- **Supplied information**

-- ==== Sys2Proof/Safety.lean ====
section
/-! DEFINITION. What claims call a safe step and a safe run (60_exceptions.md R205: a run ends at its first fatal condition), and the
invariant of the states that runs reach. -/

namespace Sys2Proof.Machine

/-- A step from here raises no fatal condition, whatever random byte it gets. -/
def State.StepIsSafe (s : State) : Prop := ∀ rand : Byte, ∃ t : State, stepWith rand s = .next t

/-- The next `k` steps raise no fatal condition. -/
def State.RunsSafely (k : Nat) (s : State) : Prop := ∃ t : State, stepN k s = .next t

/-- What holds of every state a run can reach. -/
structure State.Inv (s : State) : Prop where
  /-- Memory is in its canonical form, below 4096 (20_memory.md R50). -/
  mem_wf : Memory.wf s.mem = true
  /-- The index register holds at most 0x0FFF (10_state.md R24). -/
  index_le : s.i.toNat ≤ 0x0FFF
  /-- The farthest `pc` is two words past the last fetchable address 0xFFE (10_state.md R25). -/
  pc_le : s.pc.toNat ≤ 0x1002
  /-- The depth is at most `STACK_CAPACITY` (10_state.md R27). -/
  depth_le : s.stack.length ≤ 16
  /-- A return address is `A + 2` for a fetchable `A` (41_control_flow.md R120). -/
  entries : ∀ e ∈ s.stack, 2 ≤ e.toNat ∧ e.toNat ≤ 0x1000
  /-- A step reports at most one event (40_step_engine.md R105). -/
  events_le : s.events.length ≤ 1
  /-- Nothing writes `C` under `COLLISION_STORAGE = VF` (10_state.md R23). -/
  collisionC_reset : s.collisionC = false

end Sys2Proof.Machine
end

---

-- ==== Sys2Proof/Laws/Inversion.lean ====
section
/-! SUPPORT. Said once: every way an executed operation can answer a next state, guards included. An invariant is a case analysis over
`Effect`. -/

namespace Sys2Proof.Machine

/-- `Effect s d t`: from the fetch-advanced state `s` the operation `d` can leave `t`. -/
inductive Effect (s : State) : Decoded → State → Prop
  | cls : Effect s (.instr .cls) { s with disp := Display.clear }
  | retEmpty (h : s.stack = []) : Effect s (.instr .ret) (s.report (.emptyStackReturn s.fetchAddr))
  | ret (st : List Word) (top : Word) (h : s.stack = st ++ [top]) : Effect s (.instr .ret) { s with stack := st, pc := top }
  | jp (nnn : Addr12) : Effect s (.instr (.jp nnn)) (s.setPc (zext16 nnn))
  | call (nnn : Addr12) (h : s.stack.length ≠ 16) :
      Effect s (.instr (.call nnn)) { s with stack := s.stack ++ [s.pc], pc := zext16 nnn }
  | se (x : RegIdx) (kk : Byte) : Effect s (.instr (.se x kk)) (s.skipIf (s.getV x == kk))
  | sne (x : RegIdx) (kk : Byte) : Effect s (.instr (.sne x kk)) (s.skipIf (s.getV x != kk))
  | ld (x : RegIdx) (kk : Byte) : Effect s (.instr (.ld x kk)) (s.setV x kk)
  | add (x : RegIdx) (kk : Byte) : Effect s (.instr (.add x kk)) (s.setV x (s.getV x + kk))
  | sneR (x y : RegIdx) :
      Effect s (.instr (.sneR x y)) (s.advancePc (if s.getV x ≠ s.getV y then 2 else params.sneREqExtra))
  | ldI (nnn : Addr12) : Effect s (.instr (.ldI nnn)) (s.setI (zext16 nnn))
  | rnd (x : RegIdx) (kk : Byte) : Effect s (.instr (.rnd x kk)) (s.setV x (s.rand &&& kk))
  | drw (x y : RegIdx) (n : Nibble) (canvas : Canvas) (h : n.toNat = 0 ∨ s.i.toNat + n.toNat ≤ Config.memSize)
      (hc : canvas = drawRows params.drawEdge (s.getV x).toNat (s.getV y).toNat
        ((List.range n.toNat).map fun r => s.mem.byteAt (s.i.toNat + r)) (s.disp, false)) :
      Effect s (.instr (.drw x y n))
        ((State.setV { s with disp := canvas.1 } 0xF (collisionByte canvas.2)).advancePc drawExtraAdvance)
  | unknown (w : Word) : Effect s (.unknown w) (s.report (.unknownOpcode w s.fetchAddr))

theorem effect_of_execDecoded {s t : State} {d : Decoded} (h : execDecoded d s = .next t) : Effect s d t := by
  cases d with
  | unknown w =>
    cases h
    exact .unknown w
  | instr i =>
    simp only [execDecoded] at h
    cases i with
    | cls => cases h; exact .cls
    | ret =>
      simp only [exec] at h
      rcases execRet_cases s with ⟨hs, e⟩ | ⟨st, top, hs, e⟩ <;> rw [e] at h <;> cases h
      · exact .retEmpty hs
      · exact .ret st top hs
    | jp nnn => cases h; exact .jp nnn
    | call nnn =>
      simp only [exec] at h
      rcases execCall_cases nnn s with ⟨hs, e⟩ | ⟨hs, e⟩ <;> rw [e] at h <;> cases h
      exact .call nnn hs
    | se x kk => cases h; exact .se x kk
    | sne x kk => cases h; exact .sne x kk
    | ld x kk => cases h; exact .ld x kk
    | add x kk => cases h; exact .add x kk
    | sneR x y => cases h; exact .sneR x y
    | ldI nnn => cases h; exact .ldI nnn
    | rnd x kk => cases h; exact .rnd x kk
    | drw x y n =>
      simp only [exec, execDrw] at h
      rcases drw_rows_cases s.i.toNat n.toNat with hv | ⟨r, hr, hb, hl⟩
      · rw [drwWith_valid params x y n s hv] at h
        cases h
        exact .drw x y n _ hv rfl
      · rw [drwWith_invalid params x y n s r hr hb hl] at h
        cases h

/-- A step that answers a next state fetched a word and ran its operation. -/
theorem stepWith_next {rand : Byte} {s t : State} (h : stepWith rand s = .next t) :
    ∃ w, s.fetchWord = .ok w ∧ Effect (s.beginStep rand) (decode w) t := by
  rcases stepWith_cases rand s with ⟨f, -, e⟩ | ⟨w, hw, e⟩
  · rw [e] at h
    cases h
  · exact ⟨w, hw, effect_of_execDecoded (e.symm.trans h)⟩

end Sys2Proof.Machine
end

- **Your task**
In the listing above, the lines from the one containing "inductive Effect (s" through the one containing "Effect s (.instr (.call" must be set down exactly, with no other lines.

- **Solution to the exercise**
inductive Effect (s : State) : Decoded → State → Prop
  | cls : Effect s (.instr .cls) { s with disp := Display.clear }
  | retEmpty (h : s.stack = []) : Effect s (.instr .ret) (s.report (.emptyStackReturn s.fetchAddr))
  | ret (st : List Word) (top : Word) (h : s.stack = st ++ [top]) : Effect s (.instr .ret) { s with stack := st, pc := top }
  | jp (nnn : Addr12) : Effect s (.instr (.jp nnn)) (s.setPc (zext16 nnn))
  | call (nnn : Addr12) (h : s.stack.length ≠ 16) :
      Effect s (.instr (.call nnn)) { s with stack := s.stack ++ [s.pc], pc := zext16 nnn }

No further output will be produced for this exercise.